Su libro más reciente, Vivir entre lenguas, es acerca de un ir y venir entre lenguas, pero también apuesta cada vez más al humor, a lo que está lost in translation, a lo que implica estar y no estar, a un montaje que es tan cinematográfico como hasta inspirado en videoclips que de seguro no ha visto. “¿En qué lengua se despierta el bilingüe?”. Molloy cada vez cuenta más, pero corta con furia. Desarticula. “¿Me pregunto cuál será la lengua de mi senilidad?”. Eso es lo que hace con Vivir entre lenguas. Breve, brevísimo, desarticulado un poco, pero totalmente coherente, fragmentado pero sólido, amplio, poderoso. Su nuevo libro es tildado por la editorial como una nouvelle, pero lo único que tiene en común con una nouvelle es lo corto. Lo breve. Vivir entre lenguas es un ensayo biográfico que no intenta ensayar; son fragmentos, meditaciones, recuerdos, vivencias acerca de ser bilingüe, hablar dos idiomas, estar entre mundos. “Hacer el switch”, acota. “Hablar con acento delata al hablante: no se es de aquí”. Aunque todos sus libros y temas y personajes reaparecen, aquí es como si estuviera construyendo un planeta o una constelación propia: Buenos Aires, la amiga que ya perdió la memoria de Desarticulaciones, los padres, Manhattan.

De un tiempo a esta parte, la Molloy, célebre por su cerebro y su capacidad analítica, está apostando más por su memoria, por un gesto más liviano, pero no por eso light, por ingresar tangencialmente a un tema desde el camino de la experiencia más que intentar dar la última palabra apostando por lo analítico.

“En qué lengua soy”, escribe.

Molloy, la catedrática, la profesora severa (dicen), la mujer perdida y fugada y fugaz y sin patria, la bilingüe, la rara, la densa, la que no tiene humor (decían) y vive y habla con pies de páginas, se ha vuelto asequible (acaso popular, de culto, pop), pero no por eso vana, desechable, intercambiable. “Tengo más memoria que inventiva”, dice riéndose y casi culpable durante una entrevista en un iluminado estudio de televisión y pienso: así es, qué bien, qué cierto. “Perder una lengua, quedarse deslenguado... Pienso: si yo hubiera tenido hijos, ¿en qué idioma les hubiera hablado? ¿Cuál habría reprimido?” ¿Es Vivir entre lenguas una nouvelle?
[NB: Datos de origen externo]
/-! ### Release records and promotion (R233, R234) -/

/-- The record of a commons address's bank: the oldest entry first. -/
def State.record (s : State) (a : Nat) : List (Nat × Nat) :=
  kgetD (s.die ((a - 2 ^ 45) / 2 ^ 26)).records (a % 65536 / 256) []
def State.setRecord (s : State) (a : Nat) (r : List (Nat × Nat)) : State :=
  s.modDie ((a - 2 ^ 45) / 2 ^ 26) fun d => { d with records := kset d.records (a % 65536 / 256) r }
/-- The core that must be promoted before the access is performed, if any (R206, R233, R234). An access reaches a
recorded address where it starts at it (log 82). -/
def State.promoFor (s : State) (o : MemOp) (l : Nat) : Option Nat :=
  let a := (o.addrs l).headD 0
  if !isCommons a then none
  else
    let r := s.record a
    let here := r.find? fun e => e.1 == a
    let acq := if o.isAcq && o.order.remote then here.map Prod.snd else none
    let rel := if foldRelease o l && s.releases o (o.addrs l) (o.dataOf l)
      then match here with
        | some e => if e.2 = o.core then none else some e.2
        | none => if 16 ≤ r.length then (r.head?).map Prod.snd else none
      else none
    acq.or rel
/-- What the bank records when a release is performed (R233): an entry names the address at which it starts (log 82).
A store that only a FENCE makes a release counts for the record after FENCE.REL.FOLD, and after a wider fence removes
none: the rule does not say whether such a store counts, as R225 defines a release by ORD (log 82). -/
def State.recordRelease (s : State) (o : MemOp) (l a : Nat) : State :=
  if !isCommons a then s
  else
    let r := (s.record a).filter fun e => e.1 != a
    if foldRelease o l then s.setRecord a ((if 16 ≤ r.length then r.tail else r) ++ [(a, o.core)])
    else if o.isRel then s.setRecord a r
    else s

/-! ### One lane performed, and what follows at once -/

/-- An access that consumes a word with an uncorrectable error (R447): it reads, or it writes part of a
word. -/
def State.meetsError (s : State) (o : MemOp) (as : List Nat) : Bool :=
  as.any fun a => s.struck a o.bytes && (o.reads || o.bytes % codeUnit a != 0 || a % codeUnit a != 0)
/-- The access of lane `l` of entry `id` ends without effect; its instruction returns an error (R404). -/
def State.failLane (s : State) (id l : Nat) : State :=
  { s with ops := kmod s.ops id fun x =>
      { x with todo := kdel x.todo l, promo := kdel x.promo l, failed := true } }
/-- A core's second residue mismatch is counted (R448). -/
def State.mismatch (s : State) (c : Nat) : State :=
  s.modCore c fun k => { k with misses := k.misses ++ [(s.die (dieOf c)).refs] }
/-- The bank ALU fails twice under the access of a lane: its instruction returns an error, which its core counts once
(R445, R448). -/
def State.failAlu (s : State) (id l : Nat) (o : MemOp) : State :=
  let t := s.failLane id l
  if o.failed then t else t.mismatch o.core
/-- The access of lane `l` of entry `id` is performed. -/
def State.perform (s : State) (id l : Nat) : State :=
  match kget s.ops id with
  | none => s
  | some o =>
      match kget o.todo l with
      | none => s
      | some (as, data) =>
          if s.meetsError o as then s.failLane id l
          else if o.alu.getLsbD l then s.failAlu id l o
          else
          let old := s.readWords o as
          let rel := s.releases o as data
          let t := s.access o as data
          let t := if rel then t.recordRelease o l (as.headD 0) else t
          let t := if rel && foldRelease o l then t.owe o.fold o.flock (o.coversTo id l) l else t
          { t with
            ops := kmod t.ops id fun x =>
              { x with todo := kdel x.todo l, promo := kdel x.promo l
                       res := if x.nreg = 0 then x.res else kset x.res l old } }

/-- Entries with nothing left to do, and that return nothing, leave the pool. -/
def State.sweep (s : State) : State :=
  { s with ops := s.ops.filter fun e => !(e.2.todo.isEmpty && !e.2.counts && !e.2.failed) }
No, para nada. Pero es más que un ensayo. Es autoficción, no ficción, memoria, recuerdos y capaz que esté salpicado de inventos, manipulado para contar lo que desea contar: que tener dos idiomas (capaz que tenga tres, incluso, porque Molloy es fluida en francés y hasta hizo su tesis en ese idioma) no es necesariamente el premio que todos creen, te lleva al mundo del doblez (“siempre hay otra manera de decirlo”); que ser ciudadana del mundo es una manera elegante de no ser de ninguna parte (“siempre se escribe de una ausencia: la elección de un idioma automáticamente significa el afantasmamiento del otro, pero nunca su desaparición”); y que con la vejez y el paso del tiempo hasta puede tener algo de maldición.

“A pesar de que tiene dos lenguas, el bilingüe habla como si siempre le faltara algo, en permanente estado de necesidad”, sentencia.
Maldición eterna a quien habla dos idiomas, parece.